(Saved entries)

-- ==== Sys2Proof/Machine/Agate.lean ====
section
/-! DEFINITION. Agate named tiles (R155-R185): names, routing, interests and their entries, tile stores, deliveries, and what `NREQ`, `NPUB`,
`NWAIT` and `NCANCEL` ask of a station. Router 8 is the bridge router. -/

namespace Sys2Proof.Machine

def State.modAg (s : State) (f : Agate → Agate) : State := { s with agate := f s.agate }

/-! ### Names (R155, R168, R170) -/

def nameNs (n : Nat) : Nat := n / 2 ^ 80 % 2 ^ 16
def nameTensor (n : Nat) : Nat := n / 2 ^ 56 % 2 ^ 24
def nameTile (n : Nat) : Nat := n / 2 ^ 24 % 2 ^ 32
def nameIter (n : Nat) : Nat := n % 2 ^ 24

/-- The name without its iteration. -/
def nameKey (n : Nat) : Nat := n / 2 ^ 24

/-- A requirement covers another of the same key (R168). -/
def covers (p : Nat) (prlx : Bool) (i : Nat) (irlx : Bool) : Bool :=
  nameKey p == nameKey i &&
    (if prlx then irlx && decide (nameIter i ≤ nameIter p) else !irlx && nameIter i == nameIter p)

/-- A tile satisfies a requirement (R170). -/
def satisfies (tile req : Nat) (rlx : Bool) : Bool :=
  nameKey tile == nameKey req && (if rlx then decide (nameIter req ≤ nameIter tile) else nameIter tile == nameIter req)

/-! ### Namespaces (R157-R159) -/

/-- The one valid register of a namespace; two act as none. -/
def State.nsReg (s : State) (ns : Nat) : Option (Word × Word) :=
  match (List.range 256).filter fun n => bitAt (s.reg (nsBase n)) 63 && bitsAt (s.reg (nsBase n)) 34 16 == ns with
  | [n] => some (s.reg (nsBase n), s.reg (nsBase n + 8))
  | _ => none

/-- Admission at issue: bit 61 for requests, 62 for publishes. -/
def State.nsAdmits (s : State) (ns ctx bit : Nat) : Bool :=
  match s.nsReg ns with
  | some r => bitsAt r.1 55 6 == ctx && bitAt r.1 bit
  | none => false

def State.agEnabled (s : State) : Bool := bitAt (s.reg 0x028) 63

/-- A message of the namespace from a module is admitted here. -/
def State.agAdmits (s : State) (ns m : Nat) : Bool :=
  match s.nsReg ns with
  | some r => m == s.modid || bitAt r.2 (32 + m)
  | none => false

/-- The default lifetime of a namespace, in units of 1,024 cycles. -/
def State.defLife (s : State) (ns : Nat) : Nat :=
  match s.nsReg ns with
  | some r => max 1 (bitsAt r.1 18 16)
  | none => 1

/-! ### Capacities (R160) -/

def pendCap (rt : Nat) : Nat := if rt = 8 then 16384 else 4096
def tileCap (rt : Nat) : Nat := if rt = 8 then 4096 else 1024
def blockCap (rt : Nat) : Nat := if rt = 8 then 32768 else 8192

/-- Blocks of 2 KiB that a tile of `n` units of 128 bytes takes. -/
def tileBlocks (n : Nat) : Nat := (n + 15) / 16

/-- The least index not in use. -/
def freeIdx (used : List Nat) : Nat → Nat → Nat
  | 0, i => i
  | f + 1, i => if used.contains i then freeIdx used f (i + 1) else i

def State.pendsAt (s : State) (rt : Nat) : List Pend := s.agate.pends.filter fun p => p.rt == rt
def State.tilesAt (s : State) (rt : Nat) : List Tile := s.agate.tiles.filter fun t => t.rt == rt
def State.consAt (s : State) (stn : Nat) : List Cons := s.agate.cons.filter fun c => c.stn == stn

/-- Counters of a router (R185, R401). -/
def agMerge (rt : Nat) : Nat := routerBase rt + 0x018
def agHit (rt : Nat) : Nat := routerBase rt + 0x020
def agExp (rt : Nat) : Nat := routerBase rt + 0x028
def agRef (rt : Nat) : Nat := routerBase rt + 0x030
def agDup (rt : Nat) : Nat := routerBase rt + 0x038
def annEvict (rt : Nat) : Nat := routerBase rt + 0x040
def agFull (rt : Nat) : Nat := routerBase rt + 0x048

/-! ### Messages between routers (R161, R165) -/

/-- Marks of a message on this module: 0-9 a downstream station (8 and 9 the bridge router), 10 clockwise, 11 counter-clockwise, 12 none,
16 + i consumer record i of the station. -/
def noMark : Nat := 12

/-- Adds a message to those on their way to a router. -/
def State.agMsg (s : State) (rt kind : Nat) (m : AgMsg) (mark : Nat) : State :=
  s.modAg fun a => { a with msgs := a.msgs ++ [(rt, kind, m, mark)] }

/-- A message that has arrived is no longer on its way. -/
def State.agTake (s : State) (rt kind : Nat) (m : AgMsg) (mark : Nat) : State :=
  s.modAg fun a => { a with msgs := a.msgs.erase (rt, kind, m, mark), held := a.held.filter fun h => h.1 != (rt, kind, m, mark) }

/-- A message that a router refuses under the slot rules goes round the ring and is there again 40 cycles later (R122, R158, R172). -/
def State.agLater (s : State) (rt kind : Nat) (m : AgMsg) (mark : Nat) : State :=
  if s.agate.msgs.contains (rt, kind, m, mark) then s.modAg fun a => { a with
    held := ((rt, kind, m, mark), s.now + 40) :: a.held.filter fun h => h.1 != (rt, kind, m, mark) }
  else s

/-- The message has been refused before. -/
def State.agLate (s : State) (rt kind : Nat) (m : AgMsg) (mark : Nat) : Bool := s.agate.held.any fun h => h.1 == (rt, kind, m, mark)

/-- Sends a message to a module as agent 3,348 or 3,349; it is protected end to end, and its loss is silent (R128, R160, R184). -/
def State.agSend (s : State) (dst kind : Nat) (m : AgMsg) : State :=
  s.e2eSend dst { kind := if kind = 1 ∨ kind = 2 then .publish kind m else .interest kind m, addr := 0 } (3348 + s.bridgeTo dst) none (2 ^ 40) 0

/-- A message of another module is at the bridge router; an interest, cancel or refresh marks the side it came from (R161, R166). -/
def State.agFrom (s : State) (src kind : Nat) (m : AgMsg) : State :=
  s.agMsg 8 kind m (if kind = 0 ∨ kind = 3 ∨ kind = 4 then (if s.bridgeFrom src = 0 then 11 else 10) else noMark)

def State.agRack (s : State) (cw : Bool) (kind : Nat) (m : AgMsg) : State :=
  match s.neighbour cw with
  | some dst => s.agSend dst kind m
  | none => s

/-- Sends a message from router `rt` to a downstream mark. -/
def State.agDown (s : State) (rt kind : Nat) (m : AgMsg) (mark : Nat) : State :=
  if mark < 8 then s.agMsg mark kind m noMark
  else if mark < 10 then s.agMsg 8 kind m noMark
  else if mark = 10 then s.agRack true kind m
  else if mark = 11 then s.agRack false kind m
  else if 16 ≤ mark then s.agMsg rt kind m mark
  else s

/-- The downstream mark under which the next router sees router `rt` for an interest of module `omod`. -/
def State.markOf (s : State) (rt omod : Nat) : Nat := if rt = 8 then 8 + s.bridgeFrom omod else rt

/-! ### The name routing table (R162-R164) -/

/-- Valid routing entries of a router: index, word 0 and word 1, ascending. -/
def State.routes (s : State) (rt : Nat) : List (Nat × Word × Word) :=
  let b := routerBase rt + 0x100000
  (s.dev.filter fun e => decide (b ≤ e.1 ∧ e.1 < b + 0x4000 ∧ (e.1 - b) % 16 = 0) && bitAt e.2 63).map fun e =>
    ((e.1 - b) / 16, e.2, s.reg (e.1 + 8))

/-- An entry matches a name. -/
def routeMatch (name : Nat) (r : Nat × Word × Word) : Bool :=
  bitsAt r.2.1 40 16 == nameNs name &&
    ((bitsAt r.2.1 16 24 ^^^ nameTensor name) &&& bitsAt r.2.2 40 24) == 0

def popCount (n v : Nat) : Nat := ((List.range n).filter fun i => v.testBit i).length

/-- The winning entry's producer module and station: most mask bits, then the lowest index. -/
def State.route (s : State) (rt name : Nat) : Option (Nat × Nat) :=
  let best := ((s.routes rt).filter (routeMatch name)).foldl (fun (b : Option (Nat × Word × Word)) r =>
    match b with
    | none => some r
    | some q => if popCount 24 (bitsAt q.2.2 40 24) < popCount 24 (bitsAt r.2.2 40 24) then some r else some q) none
  best.map fun r => (bitsAt r.2.2 35 5, bitsAt r.2.2 31 4)

/-- Sends an interest, cancel or refresh toward the producer: the state after and the entry's state. -/
def State.agUp (s : State) (rt kind : Nat) (m : AgMsg) : State × PendState :=
  match s.route rt m.name with
  | none => (s, .noroute)
  | some (pm, ps) =>
    if pm = s.modid then
      if ps = rt then (s, .producer)
      else if ps < 8 then (s.agMsg ps kind m (s.markOf rt m.omod), .forwarded)
      else (s, .forwarded)
    else if rt = 8 then (s.agRack (s.goesCw s.modid pm) kind m, .forwarded)
    else (s.agMsg 8 kind m (s.markOf rt m.omod), .forwarded)

/-! ### Pending-interest entries (R166, R168, R173) -/

/-- Quartz bits 47:0 have reached an expiry. -/
def State.agPast (s : State) (e : Nat) : Bool := decide ((s.now % 2 ^ 48 + 2 ^ 48 - e % 2 ^ 48) % 2 ^ 48 < 2 ^ 47)

/-- `a` is a later expiry than `b`. -/
def expAfter (a b : Nat) : Bool :=
  let d := (a % 2 ^ 48 + 2 ^ 48 - b % 2 ^ 48) % 2 ^ 48
  d != 0 && decide (d < 2 ^ 47)

def State.putPend (s : State) (p : Pend) : State :=
  s.modAg fun a => { a with pends := a.pends.map fun q => if q.rt = p.rt ∧ q.idx = p.idx then p else q }

def State.dropPend (s : State) (p : Pend) : State :=
  s.modAg fun a => { a with pends := a.pends.filter fun q => !(q.rt == p.rt && q.idx == p.idx) }

/-- Adds a downstream mark and the origin module to an entry. -/
def Pend.join (p : Pend) (mark omod : Nat) : Pend :=
  let p : Pend := { p with modmask := p.modmask ||| BitVec.ofNat 32 (2 ^ omod) }
  if mark < 10 then { p with stns := p.stns ||| BitVec.ofNat 10 (2 ^ mark) }
  else if mark = 10 then { p with cw := true }
  else if mark = 11 then { p with ccw := true }
  else if 16 ≤ mark then { p with cons := p.cons ++ [mark - 16] }
  else p

/-- Removes a downstream mark. -/
def Pend.leave (p : Pend) (mark : Nat) : Pend :=
  if mark < 10 then { p with stns := p.stns &&& ~~~(BitVec.ofNat 10 (2 ^ mark)) }
  else if mark = 10 then { p with cw := false }
  else if mark = 11 then { p with ccw := false }
  else if 16 ≤ mark then { p with cons := p.cons.filter (· != mark - 16) }
  else p

def Pend.empty (p : Pend) : Bool := p.stns == 0 && !p.cw && !p.ccw && p.cons.isEmpty

/-- The requirement of an entry as a message of the interest that made it; one merged since is not named (log 51). -/
def Pend.msg (p : Pend) : AgMsg :=
  { name := p.name, relaxed := p.relaxed, hit := false, ostn := p.ostn, omod := p.omod, size := 0, exp := p.exp, segoff := 0, data := [] }

/-- The entry of a router that covers a requirement; an equal requirement before others. -/
def State.pendFor (s : State) (rt name : Nat) (rlx : Bool) : Option Pend :=
  let ps := (s.pendsAt rt).filter fun p => covers p.name p.relaxed name rlx
  match ps.find? fun p => p.name == name && p.relaxed == rlx with
  | some p => some p
  | none => ps.head?

/-! ### Tile stores (R169) -/

/-- The newest whole tile of a router that satisfies a requirement. -/
def State.tileFor (s : State) (rt name : Nat) (rlx : Bool) : Option Tile :=
  ((s.tilesAt rt).filter fun t => t.whole && satisfies t.name name rlx).foldl (fun (b : Option Tile) t =>
    match b with
    | none => some t
    | some u => if nameIter u.name < nameIter t.name then some t else some u) none

def State.dropTile (s : State) (t : Tile) : State :=
  s.modAg fun a => { a with tiles := a.tiles.filter fun u => !(u.rt == t.rt && u.idx == t.idx) }

/-- Index of a tile that is put together outside its store, which has no room for it. -/
def noEntry : Nat := 2 ^ 16

/-- Blocks and entries in use. -/
def storeUse (ts : List Tile) : Nat × Nat :=
  let ts := ts.filter fun t => t.idx != noEntry
  (((ts.map fun t => tileBlocks t.size).sum), ts.length)

/-- The tile longest without use that may be evicted (not architectural). -/
def evictable (ts : List Tile) : Option Tile :=
  (ts.filter fun t => t.whole && !t.prod).foldl (fun (b : Option Tile) t =>
    match b with
    | none => some t
    | some u => if t.qtz < u.qtz then some t else some u) none

/-- Evicts tiles until one of `n` units fits; none if it cannot. -/
def State.makeRoom (s : State) (rt n : Nat) : Nat → Option State
  | 0 => none
  | f + 1 =>
    let u := storeUse (s.tilesAt rt)
    if u.1 + tileBlocks n ≤ blockCap rt ∧ u.2 < tileCap rt then some s
    else match evictable (s.tilesAt rt) with
      | some t => (s.dropTile t).makeRoom rt n f
      | none => none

• _Exercise goal_:
Looking back over the data above, restate word for word the lines that begin at the line with "def State.dropPend (s" and end at the line with "let p : Pend", inclusive.

• _Task result_:
def State.dropPend (s : State) (p : Pend) : State :=
  s.modAg fun a => { a with pends := a.pends.filter fun q => !(q.rt == p.rt && q.idx == p.idx) }

/-- Adds a downstream mark and the origin module to an entry. -/
def Pend.join (p : Pend) (mark omod : Nat) : Pend :=
  let p : Pend := { p with modmask := p.modmask ||| BitVec.ofNat 32 (2 ^ omod) }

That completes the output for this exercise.